From 3eadac09524e9146de977e5c239cddbbf2a50b93 Mon Sep 17 00:00:00 2001
From: Alessio Buccino <alejoe9187@gmail.com>
Date: Fri, 21 Jul 2023 19:04:02 +0200
Subject: [PATCH 44/84] Fix sorting import

---
 pipeline/run_inference.py     | 1 +
 pipeline/run_spike_sorting.py | 2 +-
 2 files changed, 2 insertions(+), 1 deletion(-)

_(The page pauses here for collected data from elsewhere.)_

-- ==== Sys2Proof/Machine/Shape.lean ====
section
/-!
DEFINITION. The meanings of the configuration forms (R174 to R181): shape, type, granted length, offsets, adjacency, and the repeat
frame.
-/

namespace Sys2Proof.Machine

/-- A configuration form (R174): the old value to xd; with a source register, the new value, unless the entry refuses it. -/
def configForm (xd xs1 : Nat) (old : Word) (legal : Word → Bool) (write : Hart → Word → Hart) (s : State) : Result :=
  if xs1 = 0 then finish xd old s
  else if legal (rx s xs1) then finish xd old (withHart s fun h => write h (rx s xs1))
  else .next (illegalOperand s)

def execBshape (xd xs1 : Nat) (s : State) : Result :=
  configForm xd xs1 s.hart.bshape shapeLegal (fun h v => reshape h (v &&& shapeMask) h.vtype) s

def execVtype (xd xs1 : Nat) (s : State) : Result :=
  configForm xd xs1 s.hart.vtype typeLegal (fun h v => reshape h h.bshape (v &&& 15)) s

def execSetofs (xd xs1 n : Nat) (s : State) : Result :=
  configForm xd xs1 ((vget s.hart.offs n 0).setWidth 64) (fun _ => true) (fun h v => { h with offs := vset h.offs n (v.setWidth 12) }) s

/-- The values of an adjacency entry that ADJ takes (R21, R176). -/
def adjLegal (v : Word) : Bool := decide (adjKind v < 8) && !(adjKind v == 7 && bitsOf v 8 1 == 1)

def execAdj (xd xs1 reg face : Nat) (s : State) : Result :=
  configForm xd xs1 (vget s.hart.adj (6 * reg + face) 0) adjLegal
    (fun h v => { h with adj := vset h.adj (6 * reg + face) (v &&& adjMask) }) s

/-- VLCAP (R177): the lesser of the start record's ceiling and the power cap of the core. -/
def vlcap (s : State) : Nat := min s.hart.vlmax s.core.vcap

/-- The length vlset grants (R177). -/
def grant (s : State) (want : Nat) : Nat :=
  min want (min s.hart.maxvl (vlcap s) / (shapeY s.hart.bshape * shapeZ s.hart.bshape))

def execVlset (xd xs1 : Nat) (s : State) : Result :=
  let g := grant s (rx s xs1).toNat
  finish xd (toWord g)
    (if g = 0 then s else withHart s fun h => reshape h (toWord (setField h.bshape.toNat 0 14 g)) h.vtype)

/-! LAP (R178 to R181). -/

/-- The words of a frame of `n` instructions from an address (R179, first): the fetch fault with its address, or the words. -/
def fetchFrame (va : Word) : Nat → State → State × Except (AccFault × Word) (List (Nat × Option Nat))
  | 0, s => (s, .ok [])
  | n + 1, s =>
    match fetchWord s va with
    | (s, .error f) => (s, .error (f, va))
    | (s, .ok w) =>
      if isOfs w then
        match fetchWord s (va + 4) with
        | (s, .error f) => (s, .error (f, va + 4))
        | (s, .ok w2) =>
          match fetchFrame (va + 8) n s with
          | (s, .error e) => (s, .error e)
          | (s, .ok ws) => (s, .ok ((w, some w2) :: ws))
      else
        match fetchFrame (va + 4) n s with
        | (s, .error e) => (s, .error e)
        | (s, .ok ws) => (s, .ok ((w, none) :: ws))

/-- Whether a word belongs to the majors a frame may hold. -/
def frameMajor (w : Nat) : Bool := decide (16 ≤ field w 26 6) && decide (field w 26 6 ≤ 28)

/-- Whether a frame instruction may stand in a frame (R179, second). -/
def frameLegal (p : Nat × Option Nat) : Bool :=
  match p.2 with
  | none => frameMajor p.1 && (decodePair p.1 0).isOk
  | some w2 => frameMajor w2 && (decodePair p.1 w2).isOk

/-- Bytes of a frame. -/
def frameBytes (fr : List (Nat × Option Nat)) : Nat := (fr.map fun p => if p.2.isSome then 8 else 4).foldl (· + ·) 0

/-- The trap of an offending frame word (R179). -/
def frameTrap (p : Nat × Option Nat) (s : State) : State :=
  takeTrap s { cause := 1, rpc := s.hart.pc, w1 := p.1, w2 := p.2.getD 0, pair := p.2.isSome }

/-- The trap of a frame word whose fetch faults: at the LAP, with the address of the word (R179). -/
def frameFetchFault (f : AccFault) (va : Word) (s : State) : State :=
  takeTrap s { cause := f.cause, sub := f.sub, acc := 2, fetch := true, addr := va, po := f.po, rpc := s.hart.pc, w1 := s.hart.ir1 }

/-- The state of a frame that starts (R178, R181). -/
def newLap (s : State) (fr : List (Nat × Option Nat)) (count : Nat) (op : Word) : Lap where
  frame := fr
  base := s.hart.pc + 4
  count := count
  sd := signed 5 (bitsOf op 0 5)
  s1 := signed 5 (bitsOf op 8 5)
  s2 := signed 5 (bitsOf op 16 5)
  k := 0
  idx := 0

/-- Whether every brick field stays in 0 to 31 in every replay (R179): the fields move by equal steps, so the last replay decides. -/
def lapInRange (l : Lap) : Bool :=
  l.count == 0 || l.frame.all fun p => strideInRange l (l.count - 1) (p.2.getD p.1)

def execLap (xs1 xs2 : Nat) (s : State) : Result :=
  let op := rx s xs2
  let count := (rx s xs1).toNat
  match fetchFrame (s.hart.pc + 4) (bitsOf op 24 4 + 1) s with
  | (s, .error (f, va)) => .next (frameFetchFault f va s)
  | (s, .ok fr) =>
    match fr.find? fun p => !frameLegal p with
    | some p => .next (frameTrap p s)
    | none =>
      let l := newLap s fr count op
      if 65536 < count then .next (illegalOperand s)
      else if !lapInRange l then .next (illegalOperand s)
      else
        .next (withHart (retireTo s (s.hart.pc + 4 + toWord (frameBytes fr))) fun h =>
          { h with lap := if count = 0 then none else some l })

end Sys2Proof.Machine
end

diff --git a/pipeline/run_inference.py b/pipeline/run_inference.py
index 81e4719..d983e02 100644
--- a/pipeline/run_inference.py
+++ b/pipeline/run_inference.py
@@ -2,6 +2,7 @@
 
 warnings.filterwarnings("ignore")
 warnings.filterwarnings("ignore", category=DeprecationWarning)
+warnings.filterwarnings("ignore", category=UserWarning)
 
 
 #### IMPORTS #######
diff --git a/pipeline/run_spike_sorting.py b/pipeline/run_spike_sorting.py
index 23c7c1e..3e0758e 100644
--- a/pipeline/run_spike_sorting.py
+++ b/pipeline/run_spike_sorting.py
@@ -21,7 +21,7 @@
 base_path = Path("..").resolve()
 
 ##### DEFINE DATASETS AND FOLDERS #######
-from sessions import all_sessions
+from sessions import all_sessions_exp as all_sessions
 
 n_jobs = 16
 

From 01b2b0bc88f64d1f975e276f807142f094255395 Mon Sep 17 00:00:00 2001
From: Alessio Buccino <alejoe9187@gmail.com>
Date: Sat, 22 Jul 2023 18:37:01 +0200
Subject: [PATCH 45/84] Optimize inference

---
 pipeline/run_inference.py | 6 +++---
 1 file changed, 3 insertions(+), 3 deletions(-)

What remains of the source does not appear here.